For the month of August, Morning Edition and The Race Card Project are looking back at a seminal moment in civil rights history: the March on Washington for Jobs and Freedom, where the Rev. Martin Luther King Jr. delivered his iconic "I Have a Dream Speech" Aug. 28, 1963. Approximately 250,000 people descended on the nation's capital from all over the country for the mass demonstration.
Through The Race Card Project's six-word stories, we'll meet some of the people who witnessed that history and hear their memories and reflections on race relations in America today.
This is the second in a two-part report about Clarence B. Jones and the March on Washington.
Aug. 28, 1963, was a tense day for Clarence B. Jones. As the longtime attorney and adviser for the Rev. Martin Luther King Jr., Jones had a long list of worries as people started to fill the streets around the monuments on the National Mall. Were the right permits filed? Would the speakers veer off script? Would enough people show up?
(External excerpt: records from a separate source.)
@[simp] theorem Dev.tokMissing_only {l : List Comp} {a : Dev} (x0 : Dev) (x1) (x2) (hl : [.hdr, .ctr] ⊆ l) :
    changesOnly l a (Dev.tokMissing x0 x1 x2) ↔ changesOnly l a x0 :=
  changesOnly.peel (k := [.hdr, .ctr]) (by
    unfold Dev.tokMissing
    repeat' first
      | (simp [changesOnly_foldl]; done)
      | (split <;> try first
          | (rename_i h; have h := (congrArg (fun q => q.2.2.2) h).symm; dsimp only at h; subst h)
          | (rename_i h; have h := (congrArg (fun q => q.2.2) h).symm; dsimp only at h; subst h)
          | (rename_i h; have h := (congrArg (fun q => q.2) h).symm; dsimp only at h; subst h)
          | (rename_i h _; have h := (congrArg (fun q => q.2) h).symm; dsimp only at h; subst h))
      | dsimp only
      | refine (changesOnly_foldl _ _ _ fun b x => ?_).2 ?_) hl

@[simp] theorem Dev.slotDone_only {l : List Comp} {a : Dev} (x0 : Dev) (x1) (x2) (hl : [.hdr, .ctr, .mem, .poison, .cores, .sigs, .tokx, .tier] ⊆ l) :
    changesOnly l a (Dev.slotDone x0 x1 x2) ↔ changesOnly l a x0 :=
  changesOnly.peel (k := [.hdr, .ctr, .mem, .poison, .cores, .sigs, .tokx, .tier]) (by
    unfold Dev.slotDone
    repeat' first
      | (simp [changesOnly_foldl]; done)
      | (split <;> try first
          | (rename_i h; have h := (congrArg (fun q => q.2.2.2) h).symm; dsimp only at h; subst h)
          | (rename_i h; have h := (congrArg (fun q => q.2.2) h).symm; dsimp only at h; subst h)
          | (rename_i h; have h := (congrArg (fun q => q.2) h).symm; dsimp only at h; subst h)
          | (rename_i h _; have h := (congrArg (fun q => q.2) h).symm; dsimp only at h; subst h))
      | dsimp only
      | refine (changesOnly_foldl _ _ _ fun b x => ?_).2 ?_) hl

@[simp] theorem Dev.slotSettle_only {l : List Comp} {a : Dev} (x0 : Dev) (x1) (x2) (x3) (hl : [.hdr, .ctr, .mem, .poison, .cores, .sigs, .tokx, .tier] ⊆ l) :
    changesOnly l a (Dev.slotSettle x0 x1 x2 x3) ↔ changesOnly l a x0 :=
  changesOnly.peel (k := [.hdr, .ctr, .mem, .poison, .cores, .sigs, .tokx, .tier]) (by
    unfold Dev.slotSettle
    repeat' first
      | (simp [changesOnly_foldl]; done)
      | (split <;> try first
          | (rename_i h; have h := (congrArg (fun q => q.2.2.2) h).symm; dsimp only at h; subst h)
          | (rename_i h; have h := (congrArg (fun q => q.2.2) h).symm; dsimp only at h; subst h)
          | (rename_i h; have h := (congrArg (fun q => q.2) h).symm; dsimp only at h; subst h)
          | (rename_i h _; have h := (congrArg (fun q => q.2) h).symm; dsimp only at h; subst h))
      | dsimp only
      | refine (changesOnly_foldl _ _ _ fun b x => ?_).2 ?_) hl

@[simp] theorem Dev.slotsLost_only {l : List Comp} {a : Dev} (x0 : Dev) (x1) (hl : [.hdr, .ctr, .mem, .poison, .isles, .cores, .sigs, .tokx, .tier] ⊆ l) :
    changesOnly l a (Dev.slotsLost x0 x1) ↔ changesOnly l a x0 :=
  changesOnly.peel (k := [.hdr, .ctr, .mem, .poison, .isles, .cores, .sigs, .tokx, .tier]) (by
    unfold Dev.slotsLost
    repeat' first
      | (simp [changesOnly_foldl]; done)
      | (split <;> try first
          | (rename_i h; have h := (congrArg (fun q => q.2.2.2) h).symm; dsimp only at h; subst h)
          | (rename_i h; have h := (congrArg (fun q => q.2.2) h).symm; dsimp only at h; subst h)
          | (rename_i h; have h := (congrArg (fun q => q.2) h).symm; dsimp only at h; subst h)
          | (rename_i h _; have h := (congrArg (fun q => q.2) h).symm; dsimp only at h; subst h))
      | dsimp only
      | refine (changesOnly_foldl _ _ _ fun b x => ?_).2 ?_) hl

@[simp] theorem Dev.rowLost_only {l : List Comp} {a : Dev} (x0 : Dev) (x1) (x2) (x3) (hl : [.hdr, .ctr, .mem, .poison, .cores, .tier] ⊆ l) :
    changesOnly l a (Dev.rowLost x0 x1 x2 x3) ↔ changesOnly l a x0 :=
  changesOnly.peel (k := [.hdr, .ctr, .mem, .poison, .cores, .tier]) (by
    unfold Dev.rowLost
    repeat' first
      | (simp [changesOnly_foldl]; done)
      | (split <;> try first
          | (rename_i h; have h := (congrArg (fun q => q.2.2.2) h).symm; dsimp only at h; subst h)
          | (rename_i h; have h := (congrArg (fun q => q.2.2) h).symm; dsimp only at h; subst h)
          | (rename_i h; have h := (congrArg (fun q => q.2) h).symm; dsimp only at h; subst h)
          | (rename_i h _; have h := (congrArg (fun q => q.2) h).symm; dsimp only at h; subst h))
      | dsimp only
      | refine (changesOnly_foldl _ _ _ fun b x => ?_).2 ?_) hl

@[simp] theorem Dev.setRun_only {l : List Comp} {a : Dev} (x0 : Dev) (x1) (x2) (hl : [.rede] ⊆ l) :
    changesOnly l a (Dev.setRun x0 x1 x2) ↔ changesOnly l a x0 :=
  changesOnly.peel (k := [.rede]) (by
    unfold Dev.setRun
    repeat' first
      | (simp [changesOnly_foldl]; done)
      | (split <;> try first
          | (rename_i h; have h := (congrArg (fun q => q.2.2.2) h).symm; dsimp only at h; subst h)
          | (rename_i h; have h := (congrArg (fun q => q.2.2) h).symm; dsimp only at h; subst h)
          | (rename_i h; have h := (congrArg (fun q => q.2) h).symm; dsimp only at h; subst h)
          | (rename_i h _; have h := (congrArg (fun q => q.2) h).symm; dsimp only at h; subst h))
      | dsimp only
      | refine (changesOnly_foldl _ _ _ fun b x => ?_).2 ?_) hl

@[simp] theorem Dev.combEnd_only {l : List Comp} {a : Dev} (x0 : Dev) (x1) (x2) (x3) (hl : [.hdr, .ctr, .mem, .poison, .cores, .sigs, .rede, .tier] ⊆ l) :
    changesOnly l a (Dev.combEnd x0 x1 x2 x3) ↔ changesOnly l a x0 :=
  changesOnly.peel (k := [.hdr, .ctr, .mem, .poison, .cores, .sigs, .rede, .tier]) (by
    unfold Dev.combEnd
    repeat' first
      | (simp [changesOnly_foldl]; done)
      | (split <;> try first
          | (rename_i h; have h := (congrArg (fun q => q.2.2.2) h).symm; dsimp only at h; subst h)
          | (rename_i h; have h := (congrArg (fun q => q.2.2) h).symm; dsimp only at h; subst h)
          | (rename_i h; have h := (congrArg (fun q => q.2) h).symm; dsimp only at h; subst h)
          | (rename_i h _; have h := (congrArg (fun q => q.2) h).symm; dsimp only at h; subst h))
      | dsimp only
      | refine (changesOnly_foldl _ _ _ fun b x => ?_).2 ?_) hl

@[simp] theorem Dev.readBadAt_only {l : List Comp} {a : Dev} (x0 : Dev) (x1) (x2) (x3) (hl : [.hdr, .ctr, .errm] ⊆ l) :
    changesOnly l a (Dev.readBadAt x0 x1 x2 x3) ↔ changesOnly l a x0 :=
  changesOnly.peel (k := [.hdr, .ctr, .errm]) (by
    unfold Dev.readBadAt
    repeat' first
      | (simp [changesOnly_foldl]; done)
      | (split <;> try first
          | (rename_i h; have h := (congrArg (fun q => q.2.2.2) h).symm; dsimp only at h; subst h)
          | (rename_i h; have h := (congrArg (fun q => q.2.2) h).symm; dsimp only at h; subst h)
          | (rename_i h; have h := (congrArg (fun q => q.2) h).symm; dsimp only at h; subst h)
          | (rename_i h _; have h := (congrArg (fun q => q.2) h).symm; dsimp only at h; subst h))
      | dsimp only
      | refine (changesOnly_foldl _ _ _ fun b x => ?_).2 ?_) hl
"I had this feeling that we were going to throw a big party and nobody comes," Jones recalls.
But people did come — at least 250,000 of them. Still, Jones also worried that the crowd might also include agitators, "some of what I called 'agent provocateurs' — white as well as black," Jones says. "I didn't know whether some of the black nationalists who were opposed to Dr. King's non-violence, or whether some of the people from the right wing, the Klan ... would provoke something."
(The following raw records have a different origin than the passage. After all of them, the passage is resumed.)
@[simp] theorem dmaBusErr_only {l : List Comp} {a : Dev} (x0) (x1) (x2) (x3) (x4 : Dev) (hl : [.st, .hdr, .ctr, .poison, .tier, .dmae] ⊆ l) :
    changesOnly l a (dmaBusErr x0 x1 x2 x3 x4) ↔ changesOnly l a x4 :=
  changesOnly.peel (k := [.st, .hdr, .ctr, .poison, .tier, .dmae]) (by
    unfold dmaBusErr
    repeat' first
      | (simp [changesOnly_foldl]; done)
      | (split <;> try first
          | (rename_i h; have h := (congrArg (fun q => q.2.2.2) h).symm; dsimp only at h; subst h)
          | (rename_i h; have h := (congrArg (fun q => q.2.2) h).symm; dsimp only at h; subst h)
          | (rename_i h; have h := (congrArg (fun q => q.2) h).symm; dsimp only at h; subst h)
          | (rename_i h _; have h := (congrArg (fun q => q.2) h).symm; dsimp only at h; subst h))
      | dsimp only
      | refine (changesOnly_foldl _ _ _ fun b x => ?_).2 ?_) hl

@[simp] theorem dmaSkipHead_only {l : List Comp} {a : Dev} (x0) (x1) (x2 : Dev) (hl : [.hdr, .parts, .dmae] ⊆ l) :
    changesOnly l a (dmaSkipHead x0 x1 x2) ↔ changesOnly l a x2 :=
  changesOnly.peel (k := [.hdr, .parts, .dmae]) (by
    unfold dmaSkipHead
    repeat' first
      | (simp [changesOnly_foldl]; done)
      | (split <;> try first
          | (rename_i h; have h := (congrArg (fun q => q.2.2.2) h).symm; dsimp only at h; subst h)
          | (rename_i h; have h := (congrArg (fun q => q.2.2) h).symm; dsimp only at h; subst h)
          | (rename_i h; have h := (congrArg (fun q => q.2) h).symm; dsimp only at h; subst h)
          | (rename_i h _; have h := (congrArg (fun q => q.2) h).symm; dsimp only at h; subst h))
      | dsimp only
      | refine (changesOnly_foldl _ _ _ fun b x => ?_).2 ?_) hl

@[simp] theorem dmaRestart_only {l : List Comp} {a : Dev} (x0) (x1) (x2) (x3 : Dev) (hl : [.st, .hdr, .parts, .dmae] ⊆ l) :
    changesOnly l a (dmaRestart x0 x1 x2 x3) ↔ changesOnly l a x3 :=
  changesOnly.peel (k := [.st, .hdr, .parts, .dmae]) (by
    unfold dmaRestart
    repeat' first
      | (simp [changesOnly_foldl]; done)
      | (split <;> try first
          | (rename_i h; have h := (congrArg (fun q => q.2.2.2) h).symm; dsimp only at h; subst h)
          | (rename_i h; have h := (congrArg (fun q => q.2.2) h).symm; dsimp only at h; subst h)
          | (rename_i h; have h := (congrArg (fun q => q.2) h).symm; dsimp only at h; subst h)
          | (rename_i h _; have h := (congrArg (fun q => q.2) h).symm; dsimp only at h; subst h))
      | dsimp only
      | refine (changesOnly_foldl _ _ _ fun b x => ?_).2 ?_
      | refine (Dev.privOnly_only _ _ _ _ _ (fun b => ?_) (by simp)).2 ?_
      | refine (Dev.through_only _ _ _ _ _ (fun b => ?_) (by simp)).2 ?_) hl

@[simp] theorem dmaMaint_only {l : List Comp} {a : Dev} (x0) (x1) (x2) (x3 : Dev) (hl : [.hdr, .parts, .dmae] ⊆ l) :
    changesOnly l a (dmaMaint x0 x1 x2 x3) ↔ changesOnly l a x3 :=
  changesOnly.peel (k := [.hdr, .parts, .dmae]) (by
    unfold dmaMaint
    repeat' first
      | (simp [changesOnly_foldl]; done)
      | (split <;> try first
          | (rename_i h; have h := (congrArg (fun q => q.2.2.2) h).symm; dsimp only at h; subst h)
          | (rename_i h; have h := (congrArg (fun q => q.2.2) h).symm; dsimp only at h; subst h)
          | (rename_i h; have h := (congrArg (fun q => q.2) h).symm; dsimp only at h; subst h)
          | (rename_i h _; have h := (congrArg (fun q => q.2) h).symm; dsimp only at h; subst h))
      | dsimp only
      | refine (changesOnly_foldl _ _ _ fun b x => ?_).2 ?_) hl

end Sys2Proof.Machine
end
And then there was the delicate and thorny issue of wrangling all those celebrities, Jones says, like Marlon Brando, Shelley Winters, Sidney Poitier, Joanne Woodward, Paul Newman, Joan Baez, Odetta and Bob Dylan, to name just a few.
In the end, things went smoothly, from the singers and the speakers to the big crowds and blue skies. After sleepless nights and fretful days, Jones was able to take his place on the stage at the Lincoln Memorial and take it all in.
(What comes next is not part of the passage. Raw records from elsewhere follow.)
@[simp] theorem Dev.mapEnd_only {l : List Comp} {a : Dev} (x0 : Dev) (x1) (x2) (x3) (hl : [.hdr, .ctr, .sigs, .tier, .eth, .fab, .out] ⊆ l) :
    changesOnly l a (Dev.mapEnd x0 x1 x2 x3) ↔ changesOnly l a x0 :=
  changesOnly.peel (k := [.hdr, .ctr, .sigs, .tier, .eth, .fab, .out]) (by
    unfold Dev.mapEnd
    repeat' first
      | (simp [changesOnly_foldl]; done)
      | (split <;> try first
          | (rename_i h; have h := (congrArg (fun q => q.2.2.2) h).symm; dsimp only at h; subst h)
          | (rename_i h; have h := (congrArg (fun q => q.2.2) h).symm; dsimp only at h; subst h)
          | (rename_i h; have h := (congrArg (fun q => q.2) h).symm; dsimp only at h; subst h)
          | (rename_i h _; have h := (congrArg (fun q => q.2) h).symm; dsimp only at h; subst h))
      | dsimp only
      | refine (changesOnly_foldl _ _ _ fun b x => ?_).2 ?_) hl

@[simp] theorem mapWrite_only {l : List Comp} {a : Dev} (x0) (x1) (x2 : Dev) (hl : [.hdr, .ctr, .tier, .eth, .fab, .out] ⊆ l) :
    changesOnly l a (mapWrite x0 x1 x2) ↔ changesOnly l a x2 :=
  changesOnly.peel (k := [.hdr, .ctr, .tier, .eth, .fab, .out]) (by
    unfold mapWrite
    repeat' first
      | (simp [changesOnly_foldl]; done)
      | (split <;> try first
          | (rename_i h; have h := (congrArg (fun q => q.2.2.2) h).symm; dsimp only at h; subst h)
          | (rename_i h; have h := (congrArg (fun q => q.2.2) h).symm; dsimp only at h; subst h)
          | (rename_i h; have h := (congrArg (fun q => q.2) h).symm; dsimp only at h; subst h)
          | (rename_i h _; have h := (congrArg (fun q => q.2) h).symm; dsimp only at h; subst h))
      | dsimp only
      | refine (changesOnly_foldl _ _ _ fun b x => ?_).2 ?_) hl

@[simp] theorem mapVia_only {l : List Comp} {a : Dev} (x0) (x1) (x2 : Dev) (hl : [.hdr, .ctr, .parts, .tier, .eth, .fab, .out] ⊆ l) :
    changesOnly l a (mapVia x0 x1 x2) ↔ changesOnly l a x2 :=
  changesOnly.peel (k := [.hdr, .ctr, .parts, .tier, .eth, .fab, .out]) (by
    unfold mapVia
    repeat' first
      | (simp [changesOnly_foldl]; done)
      | (split <;> try first
          | (rename_i h; have h := (congrArg (fun q => q.2.2.2) h).symm; dsimp only at h; subst h)
          | (rename_i h; have h := (congrArg (fun q => q.2.2) h).symm; dsimp only at h; subst h)
          | (rename_i h; have h := (congrArg (fun q => q.2) h).symm; dsimp only at h; subst h)
          | (rename_i h _; have h := (congrArg (fun q => q.2) h).symm; dsimp only at h; subst h))
      | dsimp only
      | refine (changesOnly_foldl _ _ _ fun b x => ?_).2 ?_) hl

@[simp] theorem Dev.forget_only {l : List Comp} {a : Dev} (x0 : Dev) (x1) (x2) (hl : [.tier] ⊆ l) :
    changesOnly l a (Dev.forget x0 x1 x2) ↔ changesOnly l a x0 :=
  changesOnly.peel (k := [.tier]) (by
    unfold Dev.forget
    repeat' first
      | (simp [changesOnly_foldl]; done)
      | (split <;> try first
          | (rename_i h; have h := (congrArg (fun q => q.2.2.2) h).symm; dsimp only at h; subst h)
          | (rename_i h; have h := (congrArg (fun q => q.2.2) h).symm; dsimp only at h; subst h)
          | (rename_i h; have h := (congrArg (fun q => q.2) h).symm; dsimp only at h; subst h)
          | (rename_i h _; have h := (congrArg (fun q => q.2) h).symm; dsimp only at h; subst h))
      | dsimp only
      | refine (changesOnly_foldl _ _ _ fun b x => ?_).2 ?_) hl

@[simp] theorem Dev.putProbe_only {l : List Comp} {a : Dev} (x0 : Dev) (x1) (x2) (x3) (hl : [.regs] ⊆ l) :
    changesOnly l a (Dev.putProbe x0 x1 x2 x3) ↔ changesOnly l a x0 :=
  changesOnly.peel (k := [.regs]) (by
    unfold Dev.putProbe
    repeat' first
      | (simp [changesOnly_foldl]; done)
      | (split <;> try first
          | (rename_i h; have h := (congrArg (fun q => q.2.2.2) h).symm; dsimp only at h; subst h)
          | (rename_i h; have h := (congrArg (fun q => q.2.2) h).symm; dsimp only at h; subst h)
          | (rename_i h; have h := (congrArg (fun q => q.2) h).symm; dsimp only at h; subst h)
          | (rename_i h _; have h := (congrArg (fun q => q.2) h).symm; dsimp only at h; subst h))
      | dsimp only
      | refine (changesOnly_foldl _ _ _ fun b x => ?_).2 ?_) hl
'Tell 'Em About The Dream!'
Among his most vivid memories is singer Mahalia Jackson at the microphone, Jones says. "How could you not be moved by this woman's voice? You would have to be unfortunately afflicted with some type of muscular disease that would prevent your muscles reacting to what your ear brought to your body."
Of all the entertainers that day, Mahalia Jackson was the singer who had a special hold on King. When King was feeling down, he would speak with Jackson on the phone.
"I guess you would put it now as 'telephone gospel therapy,' " Jones says. "And he would speak to Mahalia Jackson and he would say, 'Mahalia, please sing to me. I'm having a rough day today.'
"And she would sing one or more of his favorite songs, and ... he would close his eyes listening to her," Jones continues. "In some cases, tears would come down his face and then he would say, 'Mahalia, you are giving me the Lord's voice this morning.' "
King had enormous respect for Jackson, Jones says. And because of that, the reverend listened to her when she offered him unsolicited advice while King stood at the podium on the day of the march.
While he was reading from the prepared text, Jones says, Jackson shouted at King. "This is after she had performed, of course, she's sitting down, and she just shouted at him ... 'Tell 'em about the dream, Martin! Tell 'em about the dream!' "
Jackson knew that King had delivered a rousing speech earlier that summer at Detroit's Cobo Hall, bringing the crowd to a feverish pitch when he preached about his dream for a better America. So despite King's prepared script that August day, Jackson encouraged him to bring that moment from Detroit to the steps of the Lincoln Memorial.
"Now, most people probably didn't have the slightest idea what Mahalia was yelling to Dr. King," Jones says. "What he did upon hearing that, he took the text of the speech — the written text that he was reading — and he moved it to the left side of the lectern [and] grabbed the lectern with both his hands.
"And I see this and I turn to the person standing next to me ... and I said, 'These people don't know it, but they're about ready to go to church.' "
Six Words And The Letter From Birmingham Jail
Jones is proud of his contribution to that moment in history, but he still wishes more of King's dream will be realized in his lifetime. He says he's tremendously proud of progress that's been made. But, as Jones wrote in his book, Behind The Dream, as long as there's a need for a legal category for hate crimes, police officers "pulling over African Americans because they're driving cars considered out of their financial reach," and people "selling their houses because too many black families have moved in," the dream remains diluted, tarnished and unfulfilled, he says.
When asked about his thoughts on race today, Jones harkened back to the letter King wrote from inside the jail in Birmingham, Ala., in 1963. King scribbled out that letter on scraps of paper and it was Jones who secreted those scraps out of the building during several visits. In the letter, published under the headline, "Why We Can't Wait," King said complacency and hate were the enemies of progress.
So, when asked to offer his six words on race, Jones replies, "Hate is why we cannot wait."